Insofar as you have given your consent to this in accordance with Art. 6 para. 1 p. 1 lit. a DSGVO by deciding to open a customer account, we use your data for the purpose of opening a customer account.
After complete processing of the contract or deletion of your customer account, your data will be restricted for further processing and deleted after expiry of the retention periods under tax and commercial law, unless you have expressly consented to further use of your data or we reserve the right to use data beyond this, which is permitted by law and about which we inform you in this declaration. The deletion of your customer account is possible at any time and can be either by sending a message to the contact option described above or via a function provided for this purpose in the customer account.
3.3. TRANSFER OF DATA
In order to fulfil the contract in accordance with Art. 6 para. 1 p. 1 lit. b DSGVO, we pass on your data to the shipping company commissioned with the delivery, insofar as this is necessary for the delivery of ordered goods. Depending on which payment service provider you select in the ordering process, we pass on the payment data collected for this purpose to the credit institution commissioned with the payment and, if applicable, to payment service providers commissioned by us or to the selected payment service. In some cases, the selected payment service providers also collect this data themselves if you create an account with them. In this case, you must register with the payment service provider with your access data during the ordering process. In this respect, the data protection declaration of the respective payment service provider applies.
The same applies to the transfer of data to our partners in cases where they take over the shipping for us (drop shipment).
Data is passed on to shipping service providers if you have given us your express consent to do so during or after your order. Based on this consent, we pass on your e-mail address to the selected shipping service provider in accordance with Art. 6 Para. 1 Sentence 1 lit. a DSGVO so that they can contact you before delivery for the purpose of delivery notification or coordination.
You can revoke your consent at any time by sending a message to the contact option described above or directly to the shipping service provider at the contact address listed below. After revocation, we will delete your data provided for this purpose, unless you have expressly consented to further use of your data or we reserve the right to use your data for any other purpose that is permitted by law and about which we inform you in this declaration.
DHL Parcel GmbH
Hermes Logistics Group Germany GmbH
Essener Street 89
3.4. EMAIL NEWSLETTER AND POSTAL ADVERTISING
We will send you e-mail advertising if you subscribe to our newsletter. We use the data required for this purpose or separately provided by you to send you our e-mail newsletter on a regular basis based on your consent in accordance with Art. 6 Para. 1 Sentence 1 lit. a DSGVO.

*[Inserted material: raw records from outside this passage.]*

-- ==== Sys2Proof/Tests/Slice0.lean ====
section
/-! SUPPORT. The model's own tests: ill-formed terms that WellFormed refuses, frames written out from the opcode map,
single steps with results taken from 95_test_vectors.md, and a witness for the hypotheses of every statement. -/

namespace Sys2Proof.Tests

open Sys2Proof Sys2Proof.Machine

/-! ### Helpers -/

/-- A field of the next state of an outcome; none at a stop. -/
def nextField {α : Type} (f : State → α) : Host.Outcome State Fault Refusal → Option α
  | .next t    => some (f t)
  | .fault _   => none
  | .refused _ => none

/-- The refusal of an outcome. -/
def refusalOf : Host.Outcome State Fault Refusal → Option Refusal
  | .refused r => some r
  | .next _ | .fault _ => none

/-- The fault of an outcome. -/
def faultOf : Host.Outcome State Fault Refusal → Option Fault
  | .fault r => some r
  | .next _ | .refused _ => none

/-- One channel, offset 7, stale bits in `ACC`, idle, as the vectors of 95_test_vectors.md part 2 start. -/
def bench : State :=
  { State.reset with
    cfg   := { n := 1, dpin := [1], cpin := 0 }
    lanes := [{ acc := 0xDEADBEEF, offset := 7, min := 0, max := 0, sum := 0 }] }

/-- The bench with a command running, in the given phase. -/
def busyIn (p : Phase) (opl : BitVec 4) : State :=
  { bench with busy := true, seq := { bench.seq with phase := p, opl := opl } }

/-- The bench whose one lane is `l`, with a command running, in the given phase. -/
def laneIn (p : Phase) (opl : BitVec 4) (l : Lane) : State :=
  { busyIn p opl with lanes := [l] }

/-- The bench in `JUDGE` of TARE `t, k` with the given statistics. -/
def judging (t k : Word) (lo hi : Word) (sum : WideSum) : State :=
  let s := laneIn .judge 3 { acc := hi, offset := 7, min := lo, max := hi, sum := sum }
  { s with seq := { s.seq with tc := t, al := t, bl := k } }

/-- The first register of the only lane. -/
def acc0 (s : State) : Option Word := s.lanes.head?.map Lane.acc

/-- The offset of the only lane. -/
def offset0 (s : State) : Option Word := s.lanes.head?.map Lane.offset

/-- The bench with a frame presented. -/
def presenting (f : Frame) : State := { bench with host := [.frameNow f] }

/-- A reset request with every unspecified register at rest. -/
def request (c : Config) : ResetRequest :=
  { cfg := c, junk := { lanes := [], rsp := 0, seq := Seq.atRest } }

/-- The one-channel data answers that send the field `x`, most significant bit first (20_memory.md R38). -/
def sending (x : BitVec 24) : List Sample := (List.range 24).map fun k => [x.getMsbD k]

/-- A one-channel frame input, ready at once. -/
def sampling (x : BitVec 24) : FrameInput := { polls := [], data := sending x }

/-- A one-channel flush frame with one poll that is not ready. -/
def flushing : FrameInput := { polls := [[true]], data := [] }

/-- The bench with ENV's next answers given. -/
def hearing (answers : List Sample) : State := { bench with env := { script := answers, count := 0 } }

/-- A state whose script is `answers` hears them. -/
theorem hears_script {s : State} {answers : List Sample} (hs : s.env.script = answers)
    (hl : ∀ v ∈ answers, v.length = s.cfg.n) : s.Hears answers := by
  intro j hj
  unfold State.answer
  apply List.ext_getElem
  · simp [hs, hl _ (List.getElem_mem hj), hj]
  · intro i _ hi
    simp [hs, hj] at hi ⊢
    simp [hi]

/-! ### WellFormed refuses -/

theorem test_wf_default : Config.default.wellFormed = true := by decide

theorem test_wf_no_channels : ({ n := 0, dpin := [], cpin := 0 } : Config).channelsOk = false := by decide

theorem test_wf_too_many_channels : ({ n := 2 ^ 32, dpin := [], cpin := 0 } : Config).channelsOk = false := by decide

theorem test_wf_missing_pin : ({ n := 2, dpin := [1], cpin := 0 } : Config).channelsOk = false := by decide

theorem test_wf_clock_is_data : ({ n := 1, dpin := [0], cpin := 0 } : Config).pinsDistinct = false := by decide

theorem test_wf_same_data_pin : ({ n := 2, dpin := [1, 1], cpin := 0 } : Config).pinsDistinct = false := by decide

theorem test_wf_gain_100 : ({ n := 1, dpin := [1], cpin := 0, initGain := 100 } : Config).gainOk = false := by decide

theorem test_wf_tare_zero : (Instr.tare 0 5).wellFormed = false := by decide

/-! ### Decoding, from 95_test_vectors.md 2.5 and 30_encoding.md R50 -/

theorem test_decode_readraw : decode 0x10000000000000000 = .ok .readraw := by decide

theorem test_decode_readrawF : decode 0x10000000100000000 = .ok .readrawF := by decide

theorem test_decode_read : decode 0x20000000000000000 = .ok .read := by decide

theorem test_decode_readF : decode 0x20000000100000000 = .ok .readF := by decide

theorem test_decode_tare : decode 0x30000000100000000 = .ok (.tare 1 0) := by decide

theorem test_decode_tare_greatest : decode 0x3FFFFFFFFFFFFFFFF = .ok (.tare 4294967295 4294967295) := by decide

theorem test_decode_tare_zero : decode 0x30000000000000005 = .ok (.tare 0 5) := by decide

theorem test_decode_setgain : decode 0x40000004000000000 = .ok (.setgain 64) := by decide

theorem test_decode_setgain_invalid : decode 0x40000018000000000 = .ok (.setgain 384) := by decide

theorem test_decode_pwrup : decode 0x50000000000000000 = .ok .pwrup := by decide

theorem test_decode_pwrdn : decode 0x60000000000000000 = .ok .pwrdn := by decide

theorem test_decode_chcnt : decode 0x70000000000000000 = .ok .chcnt := by decide

theorem test_decode_op0 : decode 0x00000000000000000 = .error .reservedOpcode := by decide

theorem test_decode_op8 : decode 0x80000000000000000 = .error .reservedOpcode := by decide

theorem test_decode_opF : decode 0xF0000000000000000 = .error .reservedOpcode := by decide

theorem test_decode_readraw_a2 : decode 0x10000000200000000 = .error .operandA := by decide

theorem test_decode_readraw_b : decode 0x10000000000000001 = .error .operandB := by decide

theorem test_decode_setgain_b : decode 0x40000008000000001 = .error .operandB := by decide

theorem test_decode_pwrup_b : decode 0x50000000000000001 = .error .operandB := by decide

theorem test_decode_chcnt_a : decode 0x70000000100000000 = .error .operandA := by decide

/-- A word written out bit by bit: `OP = 0100`, `A = 64`, `B = 0` (R48, R49). -/
theorem test_decode_bits_setgain :
    decode (0b0100#4 ++ 0b00000000000000000000000001000000#32 ++ 0b00000000000000000000000000000000#32) =
      .ok (.setgain 64) := by decide

theorem test_table_word : decodeTableWord 72 0x60000000000000000 = some .pwrdn := by decide

theorem test_table_word_reserved : decodeTableWord 72 0x80000000000000000 = none := by decide

theorem test_fetch_word :
    nextField (fun t => (t.seq.phase, t.rsp)) (step (State.reset.withFetchWord 72 0x70000000000000000)) =
      some (.fin, 4) := by decide

/-! ### Single steps, from 95_test_vectors.md part 2 -/

/-- 40_acquisition.md R72, `IDLE`. -/
theorem test_readraw_accepted :
    nextField (fun t => (t.busy, t.seq.phase, t.seq.smpl)) (step (presenting 0x10000000000000000)) =
      some (true, .poll, true) := by decide

/-- V-A5: a line stuck HIGH keeps the block in `POLL`. -/
theorem test_readraw_poll_waits :
    nextField (fun t => (t.seq.phase, t.trace)) (step { busyIn .poll 1 with env := { script := [[true]], count := 0 } }) =
      some (.poll, [.smp [true]]) := by decide

theorem test_readrawF_accepted :
    nextField (fun t => (t.busy, t.seq.phase, t.seq.smpl)) (step (presenting 0x10000000100000000)) =
      some (true, .poll, false) := by decide

/-- V-A3: `CK(1)` with no sample. -/
theorem test_readrawF_takes_no_sample :
    nextField (fun t => (t.seq.phase, t.sck, t.trace)) (step (busyIn .dhi 1)) =
      some (.dlo, true, [.ck true]) := by decide

/-- V-A1: data pulse 0 writes bit 23. -/
theorem test_readraw_first_bit :
    nextField acc0 (step { laneIn .dsmp 1 { Lane.zero with acc := 0 } with env := { script := [[true]], count := 0 } }) =
      some (some 0x00800000) := by decide

/-- V-S: field 0xABCDEF under stale bits 0x12. -/
theorem test_sign_extension_negative :
    nextField acc0 (step (laneIn .ext 1 { Lane.zero with acc := 0x12ABCDEF })) =
      some (some 0xFFABCDEF) := by decide

/-- V-S: field 0x123456 under stale bits 0xFF. -/
theorem test_sign_extension_positive :
    nextField acc0 (step (laneIn .ext 1 { Lane.zero with acc := 0xFF123456 })) =
      some (some 0x00123456) := by decide

/-- V-R: -8388608 - 8388607 = -16777215. -/
theorem test_read_least :
    nextField acc0 (step (laneIn .sub 2 { Lane.zero with acc := 0xFF800000, offset := 8388607 })) =
      some (some 0xFF000001) := by decide

theorem test_read_subtracts_after_extension :
    nextField (fun t => t.seq.phase) (step (busyIn .ext 2)) =
      some .sub := by decide

theorem test_readF_accepted :
    nextField (fun t => (t.busy, t.seq.phase, t.seq.smpl)) (step (presenting 0x20000000100000000)) =
      some (true, .poll, false) := by decide

theorem test_readF_subtracts_nothing :
    nextField (fun t => (t.seq.phase, acc0 t)) (step { busyIn .glo 2 with sck := true }) =
      some (.fin, some 0xDEADBEEF) := by decide
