-- ==== Sys2Proof/Machine/Header.lean ====
section
/-! DEFINITION. The header analyzer (40_header_analyzer.md), the fields of the header byte
(30_encoding.md R60 to R62), the class constants (00_scope.md R5, R6) and the checksum function (R7). -/

namespace Sys2Proof

/-- `type = b[7:6]` (R61). -/
def headerType (b : Byte) : BitVec 2 := b.extractLsb' Config.typeLsb 2

/-- `length_code = b[5:3]` (R61). -/
def lengthCode (b : Byte) : BitVec 3 := b.extractLsb' Config.lcLsb 3

/-- `subtype = b[2:0]` (R61). -/
def headerSubtype (b : Byte) : BitVec 3 := b.extractLsb' Config.subLsb 3

/-- `sanitized_class = b & 0xC7` (R61). -/
def sanitizedClass (b : Byte) : Byte := b &&& Config.classMask

/-- `(type << 6) | subtype`, the class constant of a type and a subtype (R5). -/
def classOf (t : BitVec 2) (sub : BitVec 3) : Byte :=
  (t.setWidth 8 <<< Config.typeLsb) ||| (sub.setWidth 8 <<< Config.subLsb)

/-- `CLASS_ACK` (R5). -/
def Params.classAck (p : Params) : Byte := classOf p.typeSys p.subAck

/-- `CLASS_NACK` (R5). -/
def Params.classNack (p : Params) : Byte := classOf p.typeSys p.subNack

/-- `CLASS_SELECT` (R5). -/
def Params.classSelect (p : Params) : Byte := classOf p.typeCmd p.subSelect

/-- `CLASS_WRITE` (R5). -/
def Params.classWrite (p : Params) : Byte := classOf p.typeCmd p.subWrite

/-- The header byte of a CMD WRITE frame with length code `lc`: `CLASS_WRITE | (lc << 3)` (R70). -/
def Params.writeHeader (p : Params) (lc : BitVec 3) : Byte :=
  p.classWrite ||| (lc.setWidth 8 <<< Config.lcLsb)

/-- The constraint of R6: the four class constants are pairwise distinct. -/
abbrev Params.Distinct (p : Params) : Prop :=
  [p.classAck, p.classNack, p.classSelect, p.classWrite].Nodup

/-- `payload_length = 1 << length_code` (R62). -/
def lengthOfCode (lc : BitVec 3) : Count := 1#6 <<< lc.toNat

/-- The header classification record (R26, R80). `payloadLength` is produced for a valid byte only
(D17), so `valid` is whether it is there. -/
structure HeaderClass where
  sanitizedClass : Byte
  payloadLength : Option Count
deriving DecidableEq, Repr

/-- The field `valid` of the classification record (R80). -/
def HeaderClass.valid (c : HeaderClass) : Bool := c.payloadLength.isSome

/-- `classify(b)`, the header analyzer (R86). -/
def classify (p : Params) (b : Byte) : HeaderClass :=
  let lc := lengthCode b
  let cls := sanitizedClass b
  if cls = p.classAck then ⟨cls, if lc = 0#3 then some 0#6 else none⟩
  else if cls = p.classNack then ⟨cls, if lc = 0#3 then some 0#6 else none⟩
  else if cls = p.classSelect then ⟨cls, if lc = 0#3 then some 1#6 else none⟩
  else if cls = p.classWrite then
    ⟨cls, if lc.toNat ≤ Config.lcMaxWrite then some (lengthOfCode lc) else none⟩
  else ⟨cls, none⟩

/-- The nine header bytes of the catalogue (R63), in the order of spec/opcode_table.json. -/
def catalogueBytes (p : Params) : List Byte :=
  [p.classNack, p.classAck, p.classSelect, p.writeHeader 0#3, p.writeHeader 1#3, p.writeHeader 2#3,
    p.writeHeader 3#3, p.writeHeader 4#3, p.writeHeader 5#3]

/-- `Checksum(seq)` (R7, R135): the default function of R139, or an external one. -/
def ChecksumFn.eval (f : ChecksumFn) (bytes : List Byte) : Byte :=
  match f with
  | .xorFF => bytes.foldl (fun acc x => acc ^^^ x) 0xFF#8
  | .external n => Config.externalChecksum n bytes

end Sys2Proof
end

Unsubscribing from the newsletter is possible at any time and can be done either by sending a message to the contact option described above or via a link provided for this purpose in the newsletter.
After unsubscribing, we will delete your email address from the list of recipients unless you have expressly consented to further use of your data or we reserve the right to use data beyond this, which is permitted by law and about which we inform you in this statement.
E-mail advertising without registration for the newsletter and your right to object may take place if we receive your e-mail address in connection with the sale of a product or service and you have not objected to this. In this case, we reserve the right, on the basis of Section 7 (3) of the German Unfair Competition Act (UWG), to regularly send you offers by e-mail for similar products to those you have already purchased from our range. This serves to protect our legitimate interests in addressing our customers in an advertising manner, which outweigh our interests in the context of a balancing of interests. You can object to this use of your e-mail address at any time by sending a message to the contact option described above or via a link provided for this purpose in the advertising e-mail, without incurring any costs other than the transmission costs according to the basic rates.
E-mail advertising can take place when you register for our KOKEBI Cosmetics action alarm clock. In the case of articles that are not (or no longer) available, we use the data required for this purpose or separately provided by you in order to inform you by e-mail about the renewed availability of the products. The sending of these e-mails is based on your consent in accordance with Art. 6 para. 1 p. 1 lit. a DSGVO. You can unsubscribe from the KOKEBI Cosmetics promotion alarm at any time by either sending a message to the contact option described below or via a link provided for this purpose in the email. After unsubscribing, we will delete your e-mail address unless you have expressly consented to further use of your data or we reserve the right to use data in a manner that goes beyond this, which is permitted by law and about which we inform you in this declaration.
The sending of electronic advertising (such as newsletters or promotional alerts) may be carried out on our behalf by a service provider to whom we pass on your e-mail address as part of a processing operation for this purpose. This service provider is located within a country of the European Union or the European Economic Area.
In addition, we reserve the right to use your first and last name as well as your postal address for our own advertising purposes, e.g. to send you interesting offers and information about our products by letter post. This serves to protect our legitimate interests in addressing our customers in an advertising manner in accordance with Art. 6 Para. 1 S. 1 lit. f DSGVO. The advertising mailings are provided as part of processing on our behalf by a service provider to whom we pass on your data for this purpose.
You can object to the storage and use of your data for these purposes at any time by sending a message to the contact option described above.
3.5. USE OF DATA FOR PAYMENT PROCESSING
PayPal uses the information received about the statistical probability of a payment default for a weighed decision about the establishment, implementation or termination of the contractual relationship.
You can revoke your consent at any time by sending a message to the contact details below. This may result in us no longer being able to offer you certain payment options. You can also revoke your consent to this use of personal data at any time by contacting PayPal.
3.6. INTEGRATION OF THE TRUSTED SHOPS TRUSTBADGE
This serves to protect our legitimate interests in optimal marketing by enabling secure shopping in accordance with Art. 6 Para. 1 S. 1 lit. f DSGVO, which prevail in the context of a balancing of interests. The trust badge and the services advertised with it are an offer of Trusted Shops GmbH, Subbelrather Str. 15C, 50823 Cologne. The Trustbadge is provided by a CDN provider (Content Delivery Network) within the framework of order processing. Trusted Shops GmbH also uses service providers from the USA. An appropriate level of data protection is ensured. Further information on the data protection of Trusted Shops GmbH can be found here (https://www.trustedshops.de/impressum/#datenschutz ).
When the Trustbadge is called up, the web server automatically saves a so-called server log file, which also contains your IP address, the date and time of the call-up, the amount of data transferred and the requesting provider (access data) and documents the call-up. Individual access data are stored in a security database for the analysis of security anomalies. The log files are automatically deleted 90 days after creation at the latest.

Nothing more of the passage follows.